Mediterraneo indifferente

giugno 11, 2011 § Lascia un commento

Ipocrisia complice. Lasciare il destino di centinaia di uomini, donne e bambini, in balìa di meteo avverso, barconi stipati, scafisti senza scrupoli… e dittatori.

Come mai non ci si raggela la coscienza, nel sapere della sparizione di migliaia di esseri umani nel cuore di un Mediterraneo saturato di radar, satelliti, controlli, e pattugliamenti? Come racconteremo e spiegheremo alla Storia, questa nostra disumana complicità passiva di aver saputo ampiamente di questa strage, ormai assai documentata, senza aver reagito? Che nome le darà, la Storia stessa?

A parte le voci della società civile, regna il silenzio completo, anche dei leader della sinistra, come se latentemente si accettasse come “normale” quella morte certa (nei viaggi dalla coste libiche, un morto ogni 11 migranti). E’ lasciare morire o… “lasciare eliminare”?

Non smette di interrogarci atrocemente questa deriva antropologica europea… Cosa succede negli strati più profondi – invisibili – della nostra psiche? Sarebbe utile indagare come un’accanita propaganda (“clandestini” uguale “criminali”) abbia insinuato, forse persino radicato, la velenosa idea di due umanità disuguali, come riassumeva precisamente Lidia Ravera sull’Unità del 7 aprile con il suo “Diversamente umani”. Capire come il termine di “clandestino” sia progressivamente venuto a significare: quelli di cui possiamo disporre a libero piacimento, rinchiudendoli, respingendoli, deportandoli…

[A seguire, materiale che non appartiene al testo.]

/-- Some agent can move: the one whose turn it is, or the engine while BUSY with no turn left. -/
theorem step_next (h : ¬(s.phase = .idle ∧ s.script = [])) : ∃ t, step s = .next t := by
  cases hs : s.script with
  | nil =>
    cases hp : s.phase with
    | idle => exact absurd ⟨hp, hs⟩ h
    | busy =>
      rw [step_busy_nil hs hp]
      exact engineStep_next s
  | cons turn rest =>
    cases turn with
    | host e => exact ⟨_, step_host hs⟩
    | engine =>
      cases hp : s.phase with
      | idle => exact ⟨_, step_idle_engine hs hp⟩
      | busy =>
        rw [step_busy_engine hs hp]
        exact engineStep_next _

end

end Sys2Proof.Machine
end

section
/-! The engine's control (43_control.md): where the machine stops, the engine's step, issue and completion. -/

namespace Sys2Proof.Machine

/-- Settles O6: a step answers a next state wherever an agent can move, and elsewhere the one fault. -/
theorem stopsOnlyWhenNothingCanMove : Obligations.StopsOnlyWhenNothingCanMove := by
  intro s
  have stops (hi : s.phase = .idle) (hs : s.script = []) : step s = .fault .noStepEnabled := step_idle_nil hs hi
  refine ⟨⟨?_, step_next⟩, stops, fun r hr => ?_⟩
  · rintro ⟨t, ht⟩ ⟨hi, hs⟩
    rw [stops hi hs] at ht
    cases ht
  · by_cases hstop : s.phase = .idle ∧ s.script = []
    · rw [stops hstop.1 hstop.2] at hr
      cases hr
    · obtain ⟨t, ht⟩ := step_next hstop
      rw [ht] at hr
      cases hr

/-- Settles O26: no command fails to answer, and every one that answers has ended with its inputs kept. -/
theorem everyCommandEnds : Obligations.EveryCommandEnds := fun i s =>
  let ⟨t, ht⟩ := exec_next i s
  ⟨t, ht, exec_ends ht⟩

/-- Settles O4: in both places the step is the engine's, and the word is legal. -/
theorem stepRunsCommand : Obligations.StepRunsCommand := fun _ _ hb hd =>
  ⟨fun hs => (step_busy_nil hs hb).trans (engineStep_legal hd),
    fun _ hs => (step_busy_engine hs hb).trans (engineStep_legal hd)⟩

/-- Settles O9: CMD is a register that issues while IDLE, and a mapped word other than STATUS, so dropped while BUSY. -/
theorem issueByCmdWrite : Obligations.IssueByCmdWrite := by
  intro s w hr
  have hm : MappedWord s.params (0x00000018#32).toNat := ⟨by decide, .inl (by decide)⟩
  exact ⟨fun hi => State.hostEvent_write_reg_idle hr hi (r := .cmd) nofun w,
    fun hb => ⟨some .ok, State.hostEvent_write_busy hr hb hm (by decide) w⟩⟩

/-- Settles O27: NOP is a completion with NONE and nothing before it. -/
theorem nopCompletes : Obligations.NopCompletes := ⟨rfl, fun _ => rfl⟩

end Sys2Proof.Machine
end

section
/-! The completions with an error (60_exceptions.md): the illegal word, the error each common check raises, and what a
failure leaves unchanged. -/

namespace Sys2Proof.Machine

/-! ### The illegal word -/

/-- A word of 8 or more is no command's, whichever of its fields makes it illegal (30_encoding.md R92, R93). -/
theorem decode_illegal {w : Word} (h : 8 ≤ w.toNat) : ∃ f, decode w = .error f := by
  rcases decode_cases w with ⟨-, hd⟩ | ⟨-, -, hd⟩ | ⟨hlt, -⟩
  · exact ⟨_, hd⟩
  · exact ⟨_, hd⟩
  · exact absurd h hlt.not_ge

/-- Settles O5: in both places the step is the engine's, and the word is illegal. -/
theorem illegalWordEnds : Obligations.IllegalWordEnds := by
  intro s hb hw
  obtain ⟨f, hd⟩ := decode_illegal hw
  exact ⟨fun hs => (step_busy_nil hs hb).trans (engineStep_illegal hd),
    fun _ hs => (step_busy_engine hs hb).trans (engineStep_illegal hd), rfl⟩

/-! ### The common checks -/

section
variable {s : State}

theorem precheck_badDepth (i : Instr) (h1 : s.cfg.depth.toNat ≠ 1) (h2 : s.cfg.depth.toNat ≠ 2) :
    precheck i s = some .unsupportedBitDepth := by
  have hd : s.cfg.depth ≠ 1 ∧ s.cfg.depth ≠ 2 := by
    by_contra hn
    exact ((depth_cases _).1 hn).elim h1 h2
  exact if_pos hd

section
variable (hd : s.cfg.depth.toNat = 1 ∨ s.cfg.depth.toNat = 2)
include hd

theorem precheck_badK (i : Instr) (hk : s.cfg.k.toNat = 0 ∨ 8 * s.cfg.depth.toNat < s.cfg.k.toNat) :
    precheck i s = some .invalidK :=
  (if_neg ((depth_cases _).2 hd)).trans (if_pos hk)

theorem precheck_range {i : Instr} (hi : i ∈ [Instr.ilv, .ilvt, .dilv, .dilvt]) (hpos : 1 ≤ s.cfg.k.toNat)
    (hle : s.cfg.k.toNat ≤ 8 * s.cfg.depth.toNat) (hn : s.params.nsMax < s.nsamp.toNat) :
    precheck i s = some .range := by
  have hk : ¬(s.numLsb = 0 ∨ s.width < s.numLsb) := by
    simp only [State.numLsb, State.width]
    omega
  have hrange : readsSamples i = true ∧ s.params.nsMax < s.numSamples := ⟨(readsSamples_iff i).2 hi, hn⟩
  exact (if_neg ((depth_cases _).2 hd)).trans ((if_neg hk).trans (if_pos hrange))

end

end

/-- Settles O28: the check of DEPTH comes first. -/
theorem badDepthEnds : Obligations.BadDepthEnds :=
  ⟨rfl, fun i _ hi h1 h2 => exec_precheck_some hi (precheck_badDepth i h1 h2)⟩

/-- Settles O29: past the check of DEPTH, that of K comes before NSAMP is looked at. -/
theorem badKEnds : Obligations.BadKEnds :=
  ⟨rfl, fun i _ hi hd hk => exec_precheck_some hi (precheck_badK hd i hk)⟩

/-- Settles O30: past the checks of DEPTH and K, the four commands check NSAMP, and NOP is none of them. -/
theorem rangeEnds : Obligations.RangeEnds := by
  refine ⟨rfl, fun i s hi hd hpos hle hn => exec_precheck_some ?_ (precheck_range hd hi hpos hle hn)⟩
  rintro rfl
  exact absurd hi (by decide)

/-! ### What a failure leaves -/

section
variable {s t : State} (hc : t.resetCount = s.resetCount)
include hc

/-- A RAM with the same listed cells reads the same, as long as no reset has drawn the unlisted ones anew. -/
theorem State.sameSamples_of_sram (hm : t.sram = s.sram) : s.SameSamples t := fun i => by
  simp only [State.sample, hm, hc]

theorem State.samePayload_of_pram (hm : t.pram = s.pram) : s.SamePayload t := fun j => by
  simp only [State.payloadByte, hm, hc]

end

/-- Settles O31: a body that ends with an error has left both RAMs and LEN as they were, and the completion writes STATUS
alone. -/
theorem failureLeavesRams : Obligations.FailureLeavesRams := by
  intro i s t h hfail
  obtain ⟨e, u, heq, hbody, hkept⟩ := exec_cases i s
  obtain rfl : u.finish e = t := by simpa [heq] using h
  obtain ⟨hsram, hpram, hlen⟩ := hkept hfail
  have same : s.SameInputs (u.finish e) := hbody.sameInputs.finish e
  exact ⟨State.sameSamples_of_sram same.resetCount hsram, State.samePayload_of_pram same.resetCount hpram, hlen, same⟩

end Sys2Proof.Machine
end

section
/-! The engine's progress and the commands while BUSY (70_reset_and_hazards.md R234, R235, R238): what a bus access can
move while a command is in progress, and that no command reads it. -/

namespace Sys2Proof.Machine

section
variable {s t : State}

/-- The engine's step ends IDLE with DONE 1 whatever the latched word (43_control.md R191, R193). -/
theorem engineStep_ends (h : engineStep s = .next t) : t.phase = .idle ∧ t.done = true := by
  rcases engineStep_cases s with ⟨i, -, heq⟩ | ⟨f, -, heq⟩
  · obtain ⟨hphase, hdone, -⟩ := exec_ends (heq ▸ h)
    exact ⟨hphase, hdone⟩
  · cases heq.symm.trans h
    exact ⟨rfl, rfl⟩

/-! ### What an access can move while BUSY -/

/-- s with the fields replaced that a bus access can move while BUSY: STATUS's two W1C bits, the answer and the draw
counter. -/
def State.accessed (done hzd : Bool) (r : Option BusResponse) (d : Nat) (s : State) : State :=
  { s with done := done, hzd := hzd, response := r, drawCount := d }

/-- A STATUS write clears W1C bits, any other write is dropped, and a read moves no register; while rst is asserted an
access moves no register either (R231). -/
theorem State.hostEvent_access_busy {e : HostEvent} (hb : s.phase = .busy) (ha : e.isAccess = true) :
    ∃ done hzd r d, s.hostEvent e = s.accessed done hzd r d := by
  have effect := s.hostEvent_effect e
  generalize s.hostEvent e = t at effect ⊢
  cases effect with
  | read | ignored => exact ⟨s.done, s.hzd, _, _, rfl⟩
  | status => exact ⟨_, _, _, s.drawCount, rfl⟩
  | dropped => exact ⟨s.done, true, _, s.drawCount, rfl⟩
  | written _ _ _ _ hi => exact absurd (hb.symm.trans hi) nofun
  | reset | noReset => cases ha

theorem State.hostEvent_access_phase {e : HostEvent} (hb : s.phase = .busy) (ha : e.isAccess = true) :
    (s.hostEvent e).phase = .busy := by
  obtain ⟨done, hzd, r, d, heq⟩ := State.hostEvent_access_busy hb ha
  rw [heq]
  exact hb

theorem hostEvents_access_busy {es : List HostEvent} (hb : s.phase = .busy) (ha : ∀ e ∈ es, e.isAccess = true) :
    ∃ done hzd r d, hostEvents es s = s.accessed done hzd r d := by
  induction es generalizing s with
  | nil => exact ⟨s.done, s.hzd, s.response, s.drawCount, rfl⟩
  | cons e es ih =>
    obtain ⟨hhead, hrest⟩ := List.forall_mem_cons.1 ha
    obtain ⟨done, hzd, r, d, heq⟩ := State.hostEvent_access_busy hb hhead
    obtain ⟨done', hzd', r', d', heqs⟩ := ih (s := s.accessed done hzd r d) hb hrest
    exact ⟨done', hzd', r', d', (congrArg (hostEvents es) heq).trans heqs⟩

/-! ### No command reads it -/

section
variable (done hzd : Bool) (r : Option BusResponse) (d : Nat)

/-- The common checks read CFG, NSAMP and NS_MAX alone, so only the body has to be looked at. -/
theorem afterPrecheck_accessed (i : Instr) {body : State → State}
    (hbody : body (s.accessed done hzd r d) = (body s).accessed true hzd r d) :
    afterPrecheck i (s.accessed done hzd r d) body = (afterPrecheck i s body).accessed true hzd r d := by
  have hcheck : precheck i (s.accessed done hzd r d) = precheck i s := rfl
  unfold afterPrecheck
  rw [hcheck]
  cases precheck i s with
  | none => exact hbody
  | some e => rfl

/-- A command carries HZD, the answer and the draw counter through unread, and overwrites DONE (30_encoding.md R95,
43_control.md R193): its tests read inputs and SRAM alone, so both runs take the same branch. -/
theorem exec_accessed {i : Instr} (h : exec i s = .next t) :
    exec i (s.accessed done hzd r d) = .next (t.accessed true hzd r d) := by
  cases i with
  | nop => cases h; rfl
  | capq => cases h; exact congrArg _ (afterPrecheck_accessed done hzd r d _ rfl)
  | chkfit | chkfitt | ilv | ilvt | dilv | dilvt =>
    cases h
    refine congrArg _ (afterPrecheck_accessed done hzd r d _ ?_)
    simp only [apply_ite (State.accessed true hzd r d)]
    rfl

theorem engineStep_accessed (h : engineStep s = .next t) :
    engineStep (s.accessed done hzd r d) = .next (t.accessed true hzd r d) := by
  rcases engineStep_cases s with ⟨i, hd, heq⟩ | ⟨f, hd, heq⟩
  · rw [engineStep_legal (s := s.accessed done hzd r d) hd]
    exact exec_accessed done hzd r d (heq ▸ h)
  · rw [engineStep_illegal (s := s.accessed done hzd r d) hd]
    cases heq.symm.trans h
    rfl

/-- After a completion DONE is 1 anyway. -/
theorem State.accessed_of_done (h : t.done = true) :
    t.accessed true hzd r d = { t with hzd := hzd, response := r, drawCount := d } := by
  rw [← h]
  rfl

end

/-! ### The engine gets its turn -/

theorem run_one_of_engineStep {u : State} (h : step s = engineStep u) :
    ∃ t : State, Sys2Proof.core.run 1 s = .next t ∧ t.phase = .idle ∧ t.done = true := by
  obtain ⟨t, ht⟩ := engineStep_next u
  exact ⟨t, run_succ 0 (h.trans ht), engineStep_ends ht⟩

o lasciandoli scomparire nel mare…

Ci si scandalizzerà, forse, ad osare un timido paragone tra cosa succede nel Mediterraneo e una fossa comune, una specie di silenziosa “sparizione”. Ma come analizzava con estrema lucidità Massimo Rendina, in una mia recente intervista, oggi i migranti sono quelli che noi (bianchi) europei decidiamo arbitrariamente di “espellere” dal genere umano… Parola di partigiano, materia di riflessione. Solo una negazione dell’umanità di “altri” – dell’irriducibile uguaglianza psichica alla nascita di “tutti” – può forse spiegare questa tragedia nel Mediterraneo: un enorme “annullamento”, che scava nel cuore della nostra Storia. Un abisso.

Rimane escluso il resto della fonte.